I feel like this is an absolute minefield of bad possibilities shutting off potential. In any given cohort there's a broad population of bubble kids. It's much larger than the persistently low or persistently high sets. Any system which pushes some kids out is going to risk really hitting these margins. There's a lot of things I think we could do that would be better for marginally productive boys that would be better long term than letting them quit school sooner. More serious discipline, better approaches to reading, red shirting kindergarten and stretching out the ramp. More consistent consequences for failure and being willing to retain and invest in interventions...and we could go on and on and a lot of these aren't we should spend wild amounts of money.

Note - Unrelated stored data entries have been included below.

/-! ## A rebase, the page and the bins -/

/-- A record that stands still at its chainage in the state of a station at rest (R32, R33). -/
theorem Travel.rest_lawful {encoder : Bool} (count : t.CountLaw) (own : t.source = .own ↔ encoder = true)
    (speed : t.page = none → t.speed = 0) : (t.enter t.restState).Lawful encoder := by
  have rest : t.restState = .lost ↔ t.page.isSome = true ∧ t.source = .none := by
    simp [Travel.restState]
  have still : t.restState ≠ .paving := by
    unfold Travel.restState
    split_ifs <;> simp
  refine ⟨⟨by simp [Travel.enter, still], fun absent => ⟨?_, rfl, speed absent⟩⟩, ⟨count.remainder, count.steps⟩, rest, own⟩
  simp [Travel.enter, Travel.restState, show t.page = none from absent]

theorem remainderUnder_lt {r p : Nat} (atLeast : 100 ≤ p) : remainderUnder r p < p := by
  unfold remainderUnder
  split_ifs <;> omega

theorem TravelPage.ofFields_atLeast (f : TravelFields) : 100 ≤ (TravelPage.ofFields f).pulsesPerMetre := by
  unfold TravelPage.ofFields
  dsimp only
  rw [clampNat_eq] <;> omega

theorem Travel.applyPage_lawful {encoder : Bool} (lawful : t.Lawful encoder) {page : TravelPage}
    (atLeast : 100 ≤ page.pulsesPerMetre) : (t.applyPage page).Lawful encoder := by
  have count (bins : List Int) (bin : Int) : Travel.CountLaw
      { t with
        page := some page, remainder := remainderUnder t.remainder page.pulsesPerMetre, bins := bins, currentBin := bin } :=
    ⟨fun p same => by cases same; exact ⟨remainderUnder_lt atLeast, atLeast⟩, lawful.count.steps⟩
  unfold Travel.applyPage
  dsimp only
  split_ifs with calibrated
  · refine ⟨⟨lawful.state.timer, nofun⟩, count _ _, ?_, lawful.own⟩
    have lost := lawful.lost
    unfold Travel.LostLaw at *
    simpa [calibrated] using lost
  · exact Travel.rest_lawful
      (t := { t with
        page := some page, remainder := remainderUnder t.remainder page.pulsesPerMetre, bins := [0, 0, 0, 0, 0]
        currentBin := 0 })
      (count _ _) lawful.own nofun

theorem Travel.closeBin_lawful {encoder : Bool} (lawful : t.Lawful encoder) : t.closeBin.Lawful encoder := by
  unfold Travel.closeBin
  split
  next absent =>
    obtain ⟨stopped, mark, -⟩ := lawful.state.uncalibrated absent
    exact ⟨⟨lawful.state.timer, fun _ => ⟨stopped, mark, rfl⟩⟩, ⟨lawful.count.remainder, lawful.count.steps⟩,
      lawful.lost, lawful.own⟩
  next page applied =>
    exact ⟨⟨lawful.state.timer, fun absent => by cases applied.symm.trans absent⟩,
      ⟨lawful.count.remainder, lawful.count.steps⟩, lawful.lost, lawful.own⟩

end

/-! ## The acts -/

section
variable {s t : State}

theorem State.TravelNext.lawful {u : Travel} (next : s.TravelNext u) (lawful : s.travel.Lawful s.straps.encoder) :
    u.Lawful s.straps.encoder := by
  have rebased (chainage : Nat) (epoch : BitVec 8) : Travel.CountLaw
      { s.travel with chainage := chainage, remainder := 0, epoch := epoch } :=
    ⟨fun p page => ⟨by have := (lawful.count.remainder p page).2; dsimp only; omega, (lawful.count.remainder p page).2⟩,
      lawful.count.steps⟩
  cases next with
  | cadence timer => exact ⟨⟨lawful.state.timer, lawful.state.uncalibrated⟩,
      ⟨lawful.count.remainder, lawful.count.steps⟩, lawful.lost, lawful.own⟩
  | pair before after now encoder => exact lawful.pairChange before after now
  | bin => exact Travel.closeBin_lawful lawful
  | stop runs =>
    have paving := lawful.state.timer.1 runs
    have calibrated : s.travel.page ≠ none := fun absent => by
      cases paving.symm.trans (lawful.state.uncalibrated absent).1
    have sourced := lawful.lost
    unfold Travel.LostLaw at sourced
    exact ⟨⟨by simp [Travel.enter], fun absent => absurd absent calibrated⟩,
      ⟨lawful.count.remainder, lawful.count.steps⟩, by simpa [Travel.LostLaw, Travel.enter, paving] using sourced,
      lawful.own⟩
  | follow n c now follower same =>
    rw [follower]; exact Travel.follow_lawful lawful.state lawful.count same c now
  | followRebase n c follower same =>
    rw [follower]; exact Travel.followRebase_lawful lawful.count same c
  | change n c now follower =>
    rw [follower]
    exact Travel.follow_lawful (t := s.travel.changeSource n) ⟨lawful.state.timer, lawful.state.uncalibrated⟩
      ⟨lawful.count.remainder, lawful.count.steps⟩ rfl c now
  | changeRebase n c follower =>
    rw [follower]
    exact Travel.followRebase_lawful (t := s.travel.changeSource n) ⟨lawful.count.remainder, lawful.count.steps⟩ rfl c
  | lose follower =>
    rw [follower] at lawful ⊢
    exact Travel.loseSource_lawful lawful
  | rebase c epoch =>
    exact Travel.rest_lawful (t := { s.travel with chainage := c, remainder := 0, epoch := epoch }) (rebased c epoch)
      lawful.own fun absent => (lawful.state.uncalibrated absent).2.2
  | page f => exact Travel.applyPage_lawful lawful (TravelPage.ofFields_atLeast f)

theorem Travel.atReset_lawful (p : Straps) (c : Nat) (epoch : BitVec 8) (r : Nat) :
    (Travel.atReset p c epoch r).Lawful p.encoder :=
  ⟨⟨by simp [Travel.atReset], fun _ => ⟨rfl, rfl, rfl⟩⟩, ⟨nofun, by simp [Travel.atReset]⟩,
    by simp [Travel.LostLaw, Travel.atReset], by cases h : p.encoder <;> simp [Travel.atReset, h]⟩

theorem Travel.Lawful.started {u : Travel} {encoder : Bool} (lawful : u.Lawful encoder) (p : Straps) (now : Nat) :
    (u.started p now).Lawful encoder :=
  ⟨⟨lawful.state.timer, lawful.state.uncalibrated⟩, ⟨lawful.count.remainder, lawful.count.steps⟩, lawful.lost, lawful.own⟩

/-- A work of another block leaves the travel record and the straps. -/
theorem State.Work.travel_or_kept (work : s.Work t) :
    (∃ u, s.TravelNext u ∧ t.travel = u ∧ t.straps = s.straps) ∨ (t.travel = s.travel ∧ t.straps = s.straps) := by
  unfold State.straps
  cases work with
  | line act => exact .inr ⟨by rw [act.frame], by rw [act.frame]⟩
  | travel act =>
    cases act with
    | travel u next => exact .inl ⟨u, next, rfl, rfl⟩
    | toLevel before => exact .inr ⟨by rw [s.travelToLevel_frame before], by rw [s.travelToLevel_frame before]⟩
  | row act => exact .inr ⟨by rw [act.frame], by rw [act.frame]⟩
  | heat act => exact .inr ⟨by rw [act.frame], by rw [act.frame]⟩
  | level act => exact .inr ⟨by rw [act.frame], by rw [act.frame]⟩
  | feed act => exact .inr ⟨by rw [act.frame], by rw [act.frame]⟩
  | station act => exact .inr ⟨by rw [act.frame], by rw [act.frame]⟩
  | store act => exact .inr ⟨by rw [act.frame], by rw [act.frame]⟩

theorem State.Act.travelSound (act : s.Act t) (sound : s.TravelSound) : t.TravelSound := by
  rw [State.travelSound_iff] at *
  cases act with
  | work work =>
    rcases work.travel_or_kept with ⟨u, next, rfl, straps⟩ | ⟨travel, straps⟩
    · rw [straps]; exact next.lawful sound
    · rw [travel, straps]; exact sound
  | reset act =>
    cases act with
    | warm => exact Travel.atReset_lawful _ _ _ _
    | prolong => exact sound
    | started => exact sound.started _ _
    | powerOn => exact sound
    | poweredOn straps since => exact (Travel.atReset_lawful _ _ _ _).started _ _

end

/-- Settles O53: each next travel record is lawful, and only the Travel Unit's own acts make one. -/
theorem stepKeepsTravelSound : Obligations.StepKeepsTravelSound := by
  unfold Obligations.StepKeepsTravelSound
  intro s t sound stepped
  exact step_keeps (P := State.TravelSound) (fun _ _ _ sound => sound) (fun _ _ act => act.travelSound) sound stepped

end Sys2Proof.Machine
end

section
/-! PROOFS. The laws of the drives (Sections 7.1, 7.2, 7.6 and 7.7). -/

namespace Sys2Proof.Machine

/-! ## One drive -/

section
variable {d : DriveRecord}

/-- A mode accepted on a drive (R120). -/
theorem DriveRecord.Sound.setMode (sound : d.Sound) (m : DriveMode) (n : Nat) : (d.setMode m n).Sound := by
  obtain ⟨off, idle, stalled, stall, hold, auto, command, manual⟩ := id sound
  have target : clampNat 0 1000 n ≤ 1000 := by rw [clampNat_eq] <;> omega
  have resting (mode : d.mode = .off) : d.condition = .none ∧ d.command = 0 := ⟨off.1 mode, idle (off.1 mode)⟩
  unfold DriveRecord.setMode
  split
  case h_1 => exact sound
  case h_2 => exact ⟨by simp, by simp, by simp, by simp [Config.stallCommand], by simp, by simp, Nat.zero_le _, manual⟩
  case h_3 was =>
    obtain ⟨still, zero⟩ := resting was
    exact ⟨by simp, by simp, by simp, stall, by simpa [still] using hold, by simp, command, target⟩
  case h_4 was => exact ⟨off, idle, stalled, stall, hold, auto, command, target⟩
  case h_5 was =>
    have running : d.condition ≠ .none := fun still => by cases was.symm.trans (off.2 still)
    cases condition : d.condition <;> simp_all [DriveCondition.manual, DriveRecord.Sound]
  case h_6 was =>
    obtain ⟨still, zero⟩ := resting was
    exact ⟨by simp, by simp, by simp, stall, by simpa [still] using hold, by simp, command, manual⟩
  case h_7 was =>
    have running : d.condition ≠ .none := fun still => by cases was.symm.trans (off.2 still)
    exact ⟨by simpa using running, idle, stalled, stall, hold, by simp, command, manual⟩
  case h_8 => exact sound

theorem DriveRecord.setMode_off (n : Nat) : (d.setMode .off n).mode = .off := by
  unfold DriveRecord.setMode
  cases mode : d.mode <;> simp [mode]

theorem rateLimited_le {command target : Nat} (c : command ≤ 1000) (t : target ≤ 1000) : rateLimited command target ≤ 1000 := by
  rw [rateLimited_eq]
  split_ifs <;> omega

/-- The stall timer judged against a new command runs exactly at 200 or more (R126). -/
theorem stallAfter_isSome {timer : Option Nat} {before : Nat} (law : timer.isSome = true ↔ Config.stallCommand ≤ before)
    (after now time : Nat) : (stallAfter timer before after now time).isSome = true ↔ Config.stallCommand ≤ after := by
  unfold stallAfter
  split_ifs with low rises
  · simpa using low
  · simpa using low
  · rw [law]; omega

/-- A drive that moves, judged at a control period: a sound record but for the stall timer, with a target of at most 1000 (R127). -/
theorem DriveRecord.judge_law (sound : d.Sound) (on : d.mode ≠ .off) (moves : d.condition ≠ .stalled) {law : Option Nat}
    (bounded : ∀ t, law = some t → t ≤ 1000) (now : Nat) :
    (d.judge law now).1.mode = d.mode ∧ (d.judge law now).1.command = d.command ∧
      (d.judge law now).1.stallTimer = d.stallTimer ∧ (d.judge law now).1.manualTarget = d.manualTarget ∧
      (d.judge law now).1.condition ≠ .none ∧ (d.judge law now).1.condition ≠ .stalled ∧
      ((d.judge law now).1.holdTimer.isSome = true ↔ (d.judge law now).1.condition = .sensorHold) ∧
      ((d.judge law now).1.condition = .sensorHold ∨ (d.judge law now).1.condition = .sensorRamp → d.mode = .auto) ∧
      (d.judge law now).2 ≤ 1000 := by
  obtain ⟨off, idle, stalled, stall, hold, auto, command, manual⟩ := sound
  have running : d.condition ≠ .none := fun still => on (off.2 still)
  unfold DriveRecord.judge
  cases mode : d.mode with
  | off => exact absurd mode on
  | manual => exact ⟨mode, rfl, rfl, rfl, running, moves, hold, fun h => mode.symm.trans (auto h), manual⟩
  | auto =>
    cases law with
    | some target => simpa [mode] using bounded target rfl
    | none =>
      cases condition : d.condition with
      | none => exact absurd condition running
      | stalled => exact absurd condition moves
      | driving => simpa [mode] using command
      | sensorHold => simpa [mode, condition, hold] using command
      | sensorRamp => simpa [mode, condition] using hold

theorem DriveRecord.Sound.runPeriod (sound : d.Sound) {law : Option Nat} (bounded : ∀ t, law = some t → t ≤ 1000)
    (now stallTime : Nat) : (d.runPeriod law now stallTime).Sound := by
  unfold DriveRecord.runPeriod
  split_ifs with still
  · exact sound
  · simp only [Bool.or_eq_true, beq_iff_eq, not_or] at still
    obtain ⟨mode, command, timer, target, runs, moves, hold, auto, high⟩ :=
      DriveRecord.judge_law sound still.1 still.2 bounded now
    obtain ⟨-, -, -, stall, -, -, bound, manual⟩ := sound
    refine ⟨?_, fun h => absurd h runs, fun h => absurd h moves, stallAfter_isSome stall _ _ _, hold, ?_,
      rateLimited_le bound high, ?_⟩
    · simp [mode, still.1, runs]
    · simpa [mode] using auto
    · simpa [target] using manual

theorem DriveRecord.runPeriod_mode (law : Option Nat) (now stallTime : Nat) :
    (d.runPeriod law now stallTime).mode = d.mode := by
  unfold DriveRecord.runPeriod DriveRecord.judge
  split_ifs
  · rfl
  · dsimp only
    split
    · rfl
    · split <;> rfl
    · rfl

theorem DriveRecord.Sound.pulse (sound : d.Sound) (now stallTime : Nat) : (d.pulse now stallTime).Sound := by
  obtain ⟨off, idle, stalled, stall, hold, auto, command, manual⟩ := id sound
  have restarted : (d.stallTimer.map fun _ => now + stallTime).isSome = true ↔ Config.stallCommand ≤ d.command := by
    simpa using stall
  unfold DriveRecord.pulse
  dsimp only
  split
  · split_ifs
    · exact sound
    all_goals exact ⟨off, idle, stalled, restarted, hold, auto, command, manual⟩
  · exact ⟨off, idle, stalled, restarted, hold, auto, command, manual⟩

theorem DriveRecord.pulse_mode (now stallTime : Nat) : (d.pulse now stallTime).mode = d.mode := by
  unfold DriveRecord.pulse
  dsimp only
  split
  · split_ifs <;> rfl
  · rfl

/-- The hold timer's expiry finds the drive in SENSOR-HOLD (R127). -/
theorem DriveRecord.Sound.holdOver (sound : d.Sound) (runs : d.holdTimer.isSome = true) : d.holdOver.Sound := by
  obtain ⟨off, idle, stalled, stall, hold, auto, command, manual⟩ := sound
  have held := hold.1 runs
  have mode := auto (.inl held)
  exact ⟨by simp [DriveRecord.holdOver, mode], by simp [DriveRecord.holdOver], by simp [DriveRecord.holdOver], stall,
    by simp [DriveRecord.holdOver], fun _ => mode, command, manual⟩

/-- The stall timer's expiry finds the drive commanded, so not OFF (R126). -/
theorem DriveRecord.Sound.stall (sound : d.Sound) (runs : d.stallTimer.isSome = true) : d.stall.Sound := by
  obtain ⟨off, idle, stalled, stall, hold, auto, command, manual⟩ := sound
  have high := stall.1 runs
  have on : d.mode ≠ .off := fun h => by rw [idle (off.1 h)] at high; simp [Config.stallCommand] at high
  exact ⟨by simp [DriveRecord.stall, on], by simp [DriveRecord.stall], by simp [DriveRecord.stall],
    by simp [DriveRecord.stall, Config.stallCommand], by simp [DriveRecord.stall], by simp [DriveRecord.stall],
    Nat.zero_le _, manual⟩

end

/-! ## The Feed Controller -/

/-- Both drives are sound, and OFF where the station is no feed owner (R116). -/
def Feed.Lawful (f : Feed) (owner : Bool) : Prop :=
  ∀ d, (f.drive d).Sound ∧ (owner = false → (f.drive d).mode = .off)

theorem State.feedSound_iff (s : State) : s.FeedSound ↔ s.feed.Lawful s.owner := by
  constructor
  · rintro ⟨conveyor, auger, unfitted⟩ (_ | _)
    · exact ⟨conveyor, fun none => (unfitted none).1⟩
    · exact ⟨auger, fun none => (unfitted none).2⟩
  · intro lawful
    exact ⟨(lawful .conveyor).1, (lawful .auger).1, fun none => ⟨(lawful .conveyor).2 none, (lawful .auger).2 none⟩⟩

section
variable {f : Feed} {owner : Bool}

We really also shouldn't give up before we do something about students who have really bad luck. I worked at a subpar charter school for a time where there was a cohort of kids whose first grade teachers stopped taking work seriously by November. The 2nd grade teachers had a series of quits and in 3rd grade one of the teachers had a health issue and left by February and there were like 5 kids who didn't have a serious full time teacher through all 3 years of 1st-2nd-3rd. I'm sure some of them came out okay just because genetics are powerful and parents do good work but then if you're hitting middle school and starting to push them out of using their minds isn't a great look.
It's also really likely to hurt neurodivergent late bloomers especially. Fortunately for me I'm the kind of autistic person that teachers can tell pretty quickly isn't dumb. That my special interests turned out to be history and science topics meant I never got anyone to call me dumb just dysfunctional. What's far worse and far less safe for this kind of boy is blue collar workplaces.